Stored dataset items
■ ■ ■ ■ ■ ■ ■

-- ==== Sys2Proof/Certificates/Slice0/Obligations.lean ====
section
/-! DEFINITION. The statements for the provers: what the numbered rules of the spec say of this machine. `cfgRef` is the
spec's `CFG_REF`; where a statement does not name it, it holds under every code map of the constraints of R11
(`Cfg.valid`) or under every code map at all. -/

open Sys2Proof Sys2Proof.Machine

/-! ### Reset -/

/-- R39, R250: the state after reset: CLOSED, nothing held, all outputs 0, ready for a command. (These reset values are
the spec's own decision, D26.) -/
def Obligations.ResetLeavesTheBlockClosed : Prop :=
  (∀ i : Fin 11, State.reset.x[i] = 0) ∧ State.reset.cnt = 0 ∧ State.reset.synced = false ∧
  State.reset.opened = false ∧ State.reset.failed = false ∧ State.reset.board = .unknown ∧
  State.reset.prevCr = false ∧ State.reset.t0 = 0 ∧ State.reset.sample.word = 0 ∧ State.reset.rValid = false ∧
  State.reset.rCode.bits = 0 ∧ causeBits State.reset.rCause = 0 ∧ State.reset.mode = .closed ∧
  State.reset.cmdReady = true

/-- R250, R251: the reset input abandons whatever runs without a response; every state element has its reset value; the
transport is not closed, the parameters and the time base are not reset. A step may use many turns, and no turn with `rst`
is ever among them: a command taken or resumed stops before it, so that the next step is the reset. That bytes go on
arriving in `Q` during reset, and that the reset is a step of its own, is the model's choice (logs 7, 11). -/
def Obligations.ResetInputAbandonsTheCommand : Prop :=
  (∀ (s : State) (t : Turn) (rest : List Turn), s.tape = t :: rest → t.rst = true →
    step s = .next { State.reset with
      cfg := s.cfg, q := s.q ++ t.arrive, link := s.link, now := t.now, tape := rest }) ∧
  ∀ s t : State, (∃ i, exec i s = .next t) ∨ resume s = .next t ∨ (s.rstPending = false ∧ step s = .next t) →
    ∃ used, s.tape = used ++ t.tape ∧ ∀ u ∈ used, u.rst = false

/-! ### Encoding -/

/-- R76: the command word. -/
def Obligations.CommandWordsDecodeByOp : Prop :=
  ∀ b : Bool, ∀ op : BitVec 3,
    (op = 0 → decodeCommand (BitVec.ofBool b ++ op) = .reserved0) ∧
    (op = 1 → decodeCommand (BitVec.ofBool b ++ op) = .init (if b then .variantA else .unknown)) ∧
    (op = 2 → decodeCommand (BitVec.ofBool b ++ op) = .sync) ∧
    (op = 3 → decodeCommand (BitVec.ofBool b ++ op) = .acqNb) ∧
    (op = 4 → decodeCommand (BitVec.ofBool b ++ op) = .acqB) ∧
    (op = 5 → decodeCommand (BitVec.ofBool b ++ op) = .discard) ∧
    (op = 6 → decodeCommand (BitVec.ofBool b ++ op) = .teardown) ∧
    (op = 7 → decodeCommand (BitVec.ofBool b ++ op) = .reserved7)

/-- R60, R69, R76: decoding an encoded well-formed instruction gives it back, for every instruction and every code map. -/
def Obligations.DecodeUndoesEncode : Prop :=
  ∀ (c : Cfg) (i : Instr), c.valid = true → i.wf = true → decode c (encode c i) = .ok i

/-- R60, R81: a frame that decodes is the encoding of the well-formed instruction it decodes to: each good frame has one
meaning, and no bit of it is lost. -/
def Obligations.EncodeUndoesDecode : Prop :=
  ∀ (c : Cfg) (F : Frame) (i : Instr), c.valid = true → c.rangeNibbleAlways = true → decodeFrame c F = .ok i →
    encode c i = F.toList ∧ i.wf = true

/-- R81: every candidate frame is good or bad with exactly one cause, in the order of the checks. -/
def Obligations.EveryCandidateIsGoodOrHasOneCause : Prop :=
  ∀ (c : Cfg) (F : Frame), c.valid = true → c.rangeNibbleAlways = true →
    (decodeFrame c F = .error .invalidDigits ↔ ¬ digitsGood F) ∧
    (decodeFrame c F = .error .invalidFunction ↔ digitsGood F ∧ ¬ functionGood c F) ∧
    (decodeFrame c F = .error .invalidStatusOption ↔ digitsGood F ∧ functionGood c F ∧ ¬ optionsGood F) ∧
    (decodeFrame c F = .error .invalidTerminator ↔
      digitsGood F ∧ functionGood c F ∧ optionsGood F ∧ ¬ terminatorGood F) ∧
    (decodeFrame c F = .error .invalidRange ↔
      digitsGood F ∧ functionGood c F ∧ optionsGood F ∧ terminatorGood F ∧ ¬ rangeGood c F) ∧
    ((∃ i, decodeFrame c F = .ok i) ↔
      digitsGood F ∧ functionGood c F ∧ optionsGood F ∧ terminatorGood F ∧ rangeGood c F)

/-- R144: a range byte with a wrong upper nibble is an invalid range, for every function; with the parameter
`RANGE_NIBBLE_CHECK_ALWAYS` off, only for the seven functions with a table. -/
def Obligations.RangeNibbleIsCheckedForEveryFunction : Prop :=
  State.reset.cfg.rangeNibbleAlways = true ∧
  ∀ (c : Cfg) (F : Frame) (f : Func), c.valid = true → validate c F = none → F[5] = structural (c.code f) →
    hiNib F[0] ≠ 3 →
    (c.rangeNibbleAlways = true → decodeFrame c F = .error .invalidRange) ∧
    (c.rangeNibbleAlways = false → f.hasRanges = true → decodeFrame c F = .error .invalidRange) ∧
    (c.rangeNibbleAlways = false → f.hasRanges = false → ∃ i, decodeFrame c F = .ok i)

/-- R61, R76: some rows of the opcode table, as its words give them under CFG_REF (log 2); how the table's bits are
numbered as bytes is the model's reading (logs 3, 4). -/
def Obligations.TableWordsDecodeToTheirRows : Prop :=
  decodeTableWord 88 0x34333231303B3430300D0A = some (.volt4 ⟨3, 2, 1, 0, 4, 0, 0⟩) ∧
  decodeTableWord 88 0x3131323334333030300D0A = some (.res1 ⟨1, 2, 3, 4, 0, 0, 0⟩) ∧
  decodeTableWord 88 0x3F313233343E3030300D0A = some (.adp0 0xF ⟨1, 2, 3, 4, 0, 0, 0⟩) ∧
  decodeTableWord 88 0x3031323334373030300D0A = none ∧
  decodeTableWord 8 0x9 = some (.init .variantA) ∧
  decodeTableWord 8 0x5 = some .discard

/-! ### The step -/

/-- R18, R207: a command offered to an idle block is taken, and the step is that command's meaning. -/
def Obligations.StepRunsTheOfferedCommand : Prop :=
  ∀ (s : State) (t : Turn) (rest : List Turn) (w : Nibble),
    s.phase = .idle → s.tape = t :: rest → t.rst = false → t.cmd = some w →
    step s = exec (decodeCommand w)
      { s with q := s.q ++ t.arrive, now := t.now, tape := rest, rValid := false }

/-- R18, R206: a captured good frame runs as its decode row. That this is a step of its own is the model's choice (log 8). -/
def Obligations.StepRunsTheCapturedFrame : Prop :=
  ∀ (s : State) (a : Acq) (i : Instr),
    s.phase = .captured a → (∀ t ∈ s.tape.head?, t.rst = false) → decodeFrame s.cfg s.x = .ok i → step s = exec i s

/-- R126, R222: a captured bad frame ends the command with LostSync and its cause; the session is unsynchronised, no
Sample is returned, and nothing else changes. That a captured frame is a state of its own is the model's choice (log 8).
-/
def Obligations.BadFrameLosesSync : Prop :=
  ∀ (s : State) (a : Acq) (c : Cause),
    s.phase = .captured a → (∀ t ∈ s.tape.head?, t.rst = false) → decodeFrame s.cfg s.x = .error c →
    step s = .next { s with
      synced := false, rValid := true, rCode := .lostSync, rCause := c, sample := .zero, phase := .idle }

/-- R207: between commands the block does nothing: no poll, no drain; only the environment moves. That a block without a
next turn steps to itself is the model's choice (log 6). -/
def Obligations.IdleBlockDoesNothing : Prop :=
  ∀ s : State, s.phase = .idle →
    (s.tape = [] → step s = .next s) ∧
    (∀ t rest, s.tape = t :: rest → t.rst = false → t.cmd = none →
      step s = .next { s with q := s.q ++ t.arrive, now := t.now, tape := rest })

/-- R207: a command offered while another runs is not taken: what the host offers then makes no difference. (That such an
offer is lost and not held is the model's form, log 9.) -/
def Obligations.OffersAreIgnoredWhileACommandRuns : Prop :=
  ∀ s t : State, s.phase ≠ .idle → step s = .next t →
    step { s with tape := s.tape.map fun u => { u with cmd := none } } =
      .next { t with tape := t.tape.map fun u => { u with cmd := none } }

■ ■ ■ ■ ■ ■ ■

Exercise description:
Copy the lines above exactly. Start with the line containing "(decodeFrame c F = .error .invalidRange ↔", end with the line containing "F ∧ rangeGood c F)", and include both.

Solution to the exercise:
    (decodeFrame c F = .error .invalidRange ↔
      digitsGood F ∧ functionGood c F ∧ optionsGood F ∧ terminatorGood F ∧ ¬ rangeGood c F) ∧
    ((∃ i, decodeFrame c F = .ok i) ↔
      digitsGood F ∧ functionGood c F ∧ optionsGood F ∧ terminatorGood F ∧ rangeGood c F)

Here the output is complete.